Tools to stem the Fake News
Many try to stem the Fake News, preparing tools or methods to alert users. Until now these tools have not yet produced acceptable results as the case of Facebook which, after having experienced a series of initiatives with little success, introduces in Italy a project for “The protection of information security and the fight against false news” .
In Italy the Fact-Checking activity was launched in collaboration with Pagella Politica, signatory of the Poynter International Fact Checking Principles.
Politics Scoreboard will evaluate the accuracy of the stories on Facebook. If a story is considered false or partially false, Facebook will show, in order to give more context, in the section below, the analysis written by the fact-checker, and the story can appear further down in the News Feed.
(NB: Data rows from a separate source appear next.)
/-- A controller cell's record breaks R33: a field, a cycle, or a region or cell with two parents. DEDUCED (log 10), where R33 is
silent: with CNTREG bits 31:6 of COUNT may hold anything, WINDOW is free on a cell that is off, ENLUT on one that is not gated,
and a child region must have a descriptor in the load. -/
def LoadCtx.cellBad (c : LoadCtx) (n : Nat) (w0 w1 : Word) : Bool :=
  let m := cellChildren w0
  let par (k : Nat) : Nat := cellParent (tget (0, 0) c.bank.cells k).1
  decide (bitsOf w0 32 5 ≠ 0) ||
  (if cellKind w0 = 2 then decide (cellWindow w0 = 0) else decide (cellKind w0 ≠ 0 ∧ cellWindow w0 ≠ 0)) ||
  (cellGated w0 && decide (32 ≤ cellLut w0)) ||
  (List.range 8).any (fun k => w1.getLsbD (8 * k + 6) || (decide (m ≤ k) && decide (bitsOf w1 (8 * k) 8 ≠ 0))) ||
  (cellKind w0 != 0 && ((List.range m).any (fun k =>
    let i := childIdx w1 k
    if childIsRegion w1 k then decide (c.parents true i ≠ 1) || !(c.regs.any (fun e => e.1 == i))
    else decide (par i ≠ n ∨ i = n ∨ c.parents false i ≠ 1)) ||
    !((List.range 65).any (fun d =>
      let up := (List.range d).foldl (fun k _ => par k) n
      par up == up))))

/-- A lookup-table cell with a reserved bit or source code (R35). -/
def lutBad (w : Word) : Bool :=
  decide (bitsOf w 0 16 ≠ 0) || [16, 24, 32, 40].any (fun lo => decide (0x88 ≤ bitsOf w lo 8 ∧ bitsOf w lo 8 ≠ 0xFF))

/-- A view record that breaks R99. -/
def viewBad (l : List Word) : Bool :=
  let w (i : Nat) : Word := (l[i]?).getD 0
  let fmt := bitsOf (w 0) 0 8
  decide (bitsOf (w 0) 9 23 ≠ 0 ∨ bitsOf (w 1) 32 32 ≠ 0) ||
  ((w 0).getLsbD 8 && (decide (fmt < 12 ∨ 20 < fmt ∨ bitsOf (w 0) 32 32 % (if fmt = 20 then 64 else 32) ≠ 0 ∨ pathOf (w 2) ≠ 0 ∨ pathOf (w 4) ≠ 0) ||
    (if fmt = 20 then decide (pathOf (w 6) ≠ 0) else decide (w 6 ≠ 0 ∨ w 7 ≠ 0))))

/-- A declaration that R147 to R149 refuse for its fields, its base's place, the mode of its node or a taken index. BASE names
a die of the launch, on which alone the region is declared (R97). -/
def LoadCtx.deriveBad (c : LoadCtx) (w : List Word) : Bool :=
  let x := newDerived w false
  let a := x.word 0
  let same := c.blocks.filter (fun b => match b.item with
    | .derive v => decide (bitsOf ((v[0]?).getD 0) 44 16 = bitsOf a 44 16 ∧ (newDerived v false).dix = x.dix)
    | _ => false)
  derivFieldsBad (nodeSize c.g2) w || decide (pathOf a ≠ 1 ∨ c.dies ≤ bitsOf a 54 6) ||
  decide (bitsOf ((c.bank.mnCfg (bitsOf a 48 6) (slotOfNode (bitsOf a 44 4))).ncfg.setWidth 64) 0 2 = 0) ||
  (c.g2 && decide (x.kind = 7)) || decide (1 < same.length)

/-- The unit and index a table load names exist (R62, R359). -/
def tableTargetBad (kind ring slot idx : Nat) : Bool :=
  match kind with
  | 0 => !(decide (ring < 64 ∧ idx < 4) && isCe slot)
  | 1 => !(decide (ring < 64 ∧ idx < 8) && isXn slot)
  | 2 => !(decide (ring < 64 ∧ idx < 16) && isXn slot)
  | _ => true

/-- A reserved bit of a shelf descriptor. -/
def shelfReserved (w : Word) : Bool := decide (bitsOf w 0 12 ≠ 0 ∨ bitsOf w 21 11 ≠ 0 ∨ bitsOf w 41 1 ≠ 0)

/-- E003 for a block. -/
def LoadCtx.e003 (c : LoadCtx) (i : CfgItem) : Bool :=
  match i with
  | .region n w => c.regionBad n w
  | .cell n w0 w1 => c.cellBad n w0 w1
  | .lut _ w => lutBad w
  | .ce r sl x => fcfgReserved x.fcfg || x.rows.any (fun e => c.rowBad r sl x.fcfg e.2) || c.stagesBad r x.stages ||
      (decide (20 < faOf x.fcfg ∨ 20 < fdOf x.fcfg) && c.rowBad r sl x.fcfg nopWord)
  | .mn r sl x =>
    let n := x.ncfg.setWidth 64
    decide (bitsOf n 0 2 = 3 ∨ bitsOf n 2 2 ≠ 0 ∨ bitsOf n 8 24 ≠ 0) || x.rows.any (fun e => c.entryBad r sl x e.2) ||
      c.stagesBad r x.stages || x.ag.any (fun e => e.2.getLsbD 127) || x.shelf.any (fun e => shelfReserved e.2)
  | .xn r _ x => fcfgReserved x.fcfg || !pairOk (faOf x.fcfg) (fdOf x.fcfg) || x.rows.any (fun e => c.xnWordBad x e.2) || c.stagesBad r x.stages
  | .view _ w => viewBad w
  | .circuit _ => false
  | .declared r => decide (64 ≤ r.ring ∨ 16 ≤ r.node ∨ nodeSize c.g2 < r.lo + r.len)
  | .bind p w => decide (16 ≤ p ∨ (scReserved w).isSome)
  | .derive w => c.deriveBad w
  | .table k r sl n _ _ => tableTargetBad k r sl n
  | .shelf r node sh buf b =>
    let w := c.bank.shelfDesc r (slotOfNode node) sh
    !shValid w || decide (shDepth w ≤ buf ∨ shBytes w < b.length)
In addition, people will be notified if a story they shared was found to be false.
WhatsApp is also developing a system to fight hoaxes, especially a sort of S. Antonio chains that bounce in the chats.
WhatsApp could introduce a notification that arrives together with the received message that also requests the diffusion to multiple contacts, and that warns the user on the fact that “the content has already been forwarded so many times”
The Ministry of the Interior introduces an online service that will allow citizens to suggest presumed hoaxes. In the case of content detrimental to reputation, the Postal Police will provide the recipient with all the necessary information to request the removal of content that, however, “must be evaluated by individual social networks”
The EU adopts measures to combat online disinformation
The EU presents the results of the first reflections on the thorny issue of the Fake News, and the conclusions contained in the report of the specially created expert group invite to wide-ranging actions especially on the network, where the flow of information is more difficult to control.
In the report the group of experts specifies that the definition Fake News is not correct, because the term would be inadequate to describe its complexity, since it would be “false information, inaccurate or conceived misleading way, presented and disseminated for profit or with the intention to create a public prejudice “, capable of undermining democratic values and processes.
Among the various recommendations: the promotion of a code of ethics that online platforms and social media should commit to respecting; the promotion of media literacy as a contrasting element; the development of tools that allow users and reporters to fight disinformation; guarantee the transparency of online platforms, making clear how the algorithms that select news operate; highlight the most reliable news, in collaboration with some European media outlets); make a group to carry out the implementation, monitoring and regular review of the agreed actions.